Tears of Steel—the Blender Foundation movie; mix of animation and live action video (mostly live action)
Sintel—Another Blender Foundation movie; all animation, but very lifelike rather than cartoonish
Big Buck Bunny—Yet another Blender Foundation movie; all animation, but more cartoonish than Sintel
“Screencam”—a screencam from the VQMT YouTube demo referenced above
“Tutorial”—a PowerPoint presentation with talking head video grabbed from a Udemy course on Multiple Screen Delivery
“Talking Head”—a simple talking head video of yours truly in my office
“Freedom”—Multicam concert footage (HDV/ AVCHD) of the fabulous Josiah Weaver at the Greensboro Coliseum
“Haunted”—footage from a trailer I shot with a DSL for the Haunted Graham Mansion

Let’s jump into our tests.

Custom Encoding or All Files the Same?

If you work with more than one file type, the first question you have to address is whether to encode them all using the same ABR group. This first test seems to indicate that the answer is probably not. To explain, for this test, I encoded the eight 720p test files in Handbrake using constant rate factor (CRF) encoding with a value of 19. Briefly, CRF encoding adjusts the data rate of the file to maintain a constant quality level. As you can see in the SQM column at the far right of Table 1, all of the videos range in quality from 95 to 99, which predicts that viewers would rate these videos as excellent. However, the screen-cam and tutorial videos achieved 99 percent quality level at 11 percent and 8 percent of the maximum data rate recorded in this test. In other words, you can encode these types of files at roughly 10 percent of the data rate of real-world video, and achieve the same quality level. Interestingly, with most encoders, once you choose a target data rate for these types of files, the encoder will deliver that rate, even though it could deliver the same quality at much lower data rates.

objectivet1

Table 1. Data rates required for specified CRF levels.

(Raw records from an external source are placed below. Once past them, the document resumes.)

/-- The indices of a GATHER or SCATTER. -/
def Env.indices (e : Env) : List Nat :=
  if e.b.m.major = 3 || e.b.m.major = 4 then e.codes e.b.m.xs 4 else []

/-- LD and GATHER of plain formats. -/
def Env.loadPlain (e : Env) : XferOp :=
  let m := e.b.m
  let w := (fmtOf m.mfmt).bytes
  let idx := e.indices
  loadOf (((e.active m.km).zipIdx).map fun p =>
    let dst := e.hoopByte m.hs w p.2
    if p.1 then
      let a := e.elemAddr idx w p.2
      loadPart (8 * a) (8 * w) w dst (mapped a w)
    else e.maskedPart w dst) []

/-- Blocks that hold an active element. -/
def liveBlocks (act : List Bool) : List Bool := (cut 32 act).map fun b => b.any id

/-- Two operand fields name one slab, the alias of held tiles resolved (R257). -/
def Env.sameSlab (e : Env) (f g : BitVec 8) : Bool :=
  let at_ (x : BitVec 8) : Option (Nat × Nat) := e.s.resolve e.st (Opnd.of x).h (Opnd.of x).k
  !f.getLsbD 7 && !g.getLsbD 7 && at_ f == at_ g

/-- LD of an MX format (R135, R137). Where XS names the slab of HS, no rule says which of the two writes a
byte keeps: such bytes are free values (R137; DESIGN CHOICE, log 15). An XS with NW writes no scale (R83; log 48). -/
def Env.loadMx (e : Env) (t : MxElt) : XferOp :=
  let m := e.b.m
  let n : Nat := t.bits
  let act := e.active m.km
  let base := e.desc.base.toNat
  let sbase := e.desc'.base.toNat
  let elems := act.zipIdx.map fun p =>
    let dst := e.hoopByte m.hs 1 p.2
    if p.1 then
      let lo := 8 * base + p.2 * n
      loadPart lo n 1 dst (mapped (lo / 8) ((lo + n - 1) / 8 - lo / 8 + 1))
    else e.maskedPart 1 dst
  let scales := (liveBlocks act).zipIdx.map fun p =>
    if p.1 && !m.xs.getLsbD 7 then
      loadPart (8 * (sbase + p.2)) 8 1 (e.hoopByte m.xs 1 p.2) (mapped (sbase + p.2) 1)
    else (none, [], false)
  loadOf (elems ++ scales)
    (if e.sameSlab m.hs m.xs then (partBytes scales).filter fun d => (partBytes elems).contains d else [])

/-- Stored elements, those at unmapped addresses left out (R17). -/
def storeOf (els : List StoreEl) : XferOp :=
  let ok := els.filter fun x => mapped x.addr x.bytes.length
  .store ok (ok.length != els.length)

/-- ST and SCATTER of plain formats. -/
def Env.storePlain (e : Env) : XferOp :=
  let m := e.b.m
  let w := (fmtOf m.mfmt).bytes
  let idx := e.indices
  storeOf ((((e.active m.km).zip (e.codes m.hs w)).zipIdx).filterMap fun p =>
    if p.1.1 then some ⟨e.elemAddr idx w p.2, leBytes w p.1.2⟩ else none)

/-- ST of an MX format: every byte that holds a bit of an active element, formed from the hoop (R138). A byte of
memory that the store names both as a packed element byte and as a scale byte takes a free value, since no rule
says which of the two it keeps; `draw` numbers it (R138; DESIGN CHOICE, log 15). -/
def Env.storeMx (e : Env) (t : MxElt) (draw : Nat) : XferOp :=
  let m := e.b.m
  let n : Nat := t.bits
  let act := e.active m.km
  let total := (e.vl + 31) / 32 * 32
  let vm := e.s.vlmaxAt 1
  let codes := (readRun e.s e.st (Opnd.of m.hs) 1 (min total vm)).map fun c => c % 2 ^ n
  let stream : Nat := codes.foldr (fun (c acc : Nat) => acc * 2 ^ n + c) 0
  let owns (k : Nat) : Bool := (List.range 8).any fun j => act[(8 * k + j) / n]?.getD false
  let data := ((List.range (total * n / 8)).filter owns).map fun (k : Nat) =>
    (⟨wrap48 (e.desc.base.toNat + k), [BitVec.ofNat 8 (stream / 2 ^ (8 * k))]⟩ : StoreEl)
  let live := liveBlocks act
  let scs := readRun e.s e.st (Opnd.of m.xs) 1 live.length
  let scales := ((live.zip scs).zipIdx).filterMap fun p =>
    let a := wrap48 (e.desc'.base.toNat + p.2)
    let v := if data.any fun x => x.addr == a then Config.freeClash draw p.2 else BitVec.ofNat 8 p.1.2
    if p.1.1 then some (⟨a, [v]⟩ : StoreEl) else none
  storeOf (data ++ scales)

/-- An MX ST names some byte of memory both as a packed element byte and as a scale byte (R138, log 15). -/
def Env.storeClash (e : Env) (t : MxElt) : Bool :=
  match e.storeMx t 0 with
  | .store els _ => !decide (els.map (·.addr)).Nodup
  | _ => false

/-- Words stored from an address, each an element of its own bytes (R17). -/
def storeWords (a : Nat) (ws : List Word) : XferOp :=
  let els := ((wordsToBytes ws).zipIdx).map fun p => (⟨wrap48 (a + p.2), [p.1]⟩ : StoreEl)
  storeOf els

/-! ### The row ledger in memory (R262) -/

/-- Word 0x4C of an entry. -/
def LedgerEntry.flagWord (x : LedgerEntry) : Word :=
  BitVec.ofBool x.nonempty ++ BitVec.ofBool x.long ++ (0#10) ++ x.count

def LedgerEntry.words (x : LedgerEntry) : List Word := [x.sum, x.sumsq, x.max, x.flagWord]

def State.bank (s : State) (k : Nat) : Bank := s.edging.banks[k]?.getD Bank.reset

def State.setBank (s : State) (k : Nat) (x : Bank) : State :=
  { s with edging := { s.edging with banks := s.edging.banks.setIfInBounds k x } }

def State.entry (s : State) (i : Nat) : LedgerEntry := s.edging.entries.get LedgerEntry.reset i

def State.setEntry (s : State) (i : Nat) (x : LedgerEntry) : State :=
  { s with edging := { s.edging with entries := s.edging.entries.set LedgerEntry.reset i x } }

/-- The record of a bank's entries from `first` on (R262). -/
def State.ledgerRecord (s : State) (first : Nat) : List Word :=
  let k := first / 128
  let b := s.bank k
  [0x4C475231, BitVec.ofNat 32 (2 ^ 24 + b.binding * 2 ^ 21 + b.cols), b.band,
    BitVec.ofNat 32 (s.rowLen b.binding), s.twist.step.truncate 32, (s.twist.step >>> 32).truncate 32,
    if b.long then 1 else 0] ++ List.replicate 9 0 ++
    (List.range (128 * (k + 1) - first)).flatMap fun i => (s.entry (first + i)).words

/-! ### Network -/

/-- The address word that SREG and IMM designate (R282). -/
def Env.netAddr (e : Env) : BitVec 37 :=
  let r := e.ctx.sreg e.b.m.sreg
  r.extractLsb' 15 22 ++ r.extractLsb' 8 7 ++ e.b.m.imm

/-- The earliest released record of a source and stream (R301). -/
def State.nextArrival (s : State) (a : BitVec 37) : Option (Nat × Arrival) :=
  (List.range 16).foldl (fun best k =>
    match s.net.slots[k]?.getD none with
    | some x =>
      if x.released && hdrSrc x.hdr == a then
        match best with
        | some (_, y) => if x.seq < y.seq then some (k, x) else best
        | none => some (k, x)
      else best
    | none => best) none

/-- A GONE release of records of the source and stream that never came is next (R300). -/
def State.nextGone (s : State) (a : BitVec 37) : Bool :=
  match s.net.gones.find? fun g => g.src == a with
  | some g => match s.nextArrival a with | some (_, x) => g.seq ≤ x.seq | none => true
  | none => false

/-- One GONE release of a source and stream used up. -/
def takeGone (a : BitVec 37) : List GoneRelease → List GoneRelease
  | [] => []
  | g :: gs =>
    if g.src = a then (if g.left ≤ 1 then gs else { g with left := g.left - 1 } :: gs) else g :: takeGone a gs

/-- The next GONE release of a source and stream is used up (R300). -/
def State.dropGone (s : State) (a : BitVec 37) : State := { s with net := { s.net with gones := takeGone a s.net.gones } }

/-- An arrival slot freed. -/
def State.freeSlot (s : State) (k : Nat) : State :=
  { s with net := { s.net with slots := s.net.slots.setIfInBounds k none } }

/-- The bytes of the slab that HS names. -/
def Env.hsBytes (e : Env) (n : Nat) : List Byte :=
  let o := Opnd.of e.b.m.hs
  match e.s.resolve e.st o.h o.k with
  | some (h, k) => e.s.slabBytes h k n
  | none => List.replicate n 0

/-- Index of the bundle that the stream issues. -/
def State.pcOf (s : State) (st : Stream) : Nat :=
  match st with
  | .main => s.issue.pc
  | .edge => (s.edging.run.map (·.pc)).getD 0

/-- NSEND (R24, R282, R283, R285, R296): a record built and handed to the port, or discarded; after NET_LIMIT in its
wait for credit it is discarded too (R40, R283). It carries RCOUNT as it stood before the bundle, whose UPD may count
discarded records of its own (R111; DEDUCED, log 42). -/
def nsendEffect (e : Env) (t : State) (timeout : Bool) : State :=
  let dst := e.netAddr
  let pk := addrPackage dst
  let tag : Word :=
    match e.st, e.s.edging.run with
    | .edge, some r => r.tag
    | _, _ => BitVec.ofNat 32 (bits e.s.net.rcount 15 0)
  let h := headerWords 0 (t.self (addrStream dst)) dst tag e.cap.step e.s.net.rcount (List.replicate 6 0)
  let counted (u : State) : State := { u with net := { u.net with rcount := u.net.rcount + 1 } }
  if pk.toNat > Config.maxPackage then (t.mark 14 2).bump .sendDiscard 1
  else if timeout then counted ((t.discardOut false).mark 8 2)
  else if !t.reachable pk then counted (t.goneOnce.discardOut false)
  else
    let u := { t with net := { t.net with credit := t.net.credit.set 0 pk.toNat (t.net.credit.get 0 pk.toNat - 1) } }
    counted (u.sendRecord h (e.hsBytes 4096) e.st (e.s.pcOf e.st))

/-- NRECV with a released record: its payload, as it stood before the bundle (R111), to HS and its slot freed; a
GONE release moves nothing (R300, R301). Otherwise HS is unchanged: the source is absent, or the wait timed out. -/
def nrecvEffect (e : Env) (t : State) (timeout : Bool) : State :=
  let a := e.netAddr
  if timeout then t.mark 9 5
  else if t.nextGone a then (t.dropGone a).goneOnce
  else
    match t.nextArrival a with
    | some (k, x) =>
      let u := t.freeSlot k
      if x.goneRelease then u.goneOnce
      else (e.putSlab u e.b.m.hs (e.s.slabBytes t.net.rxHoop.toNat k 4096)).exchanged (addrPackage a)
    | none => t.goneOnce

Note that Tears of Steel and Sintel were both produced and encoded at 24 frames per second. To compare their data rates to the other 30 fps files in the test, you’d have to add 20 percent to their data rates, which boosts their comparable data rates to around 4,800Kbps. This compares to 2,559Kbps for Big Buck Bunny, which was produced at 30 fps. The takeaway here is that simulated real world animations, such as Sintel, encode like live action videos, while more cartoonish animations, such as Big Buck Bunny, are a different class that might be able to support a much lower data rate and still achieve the same quality level.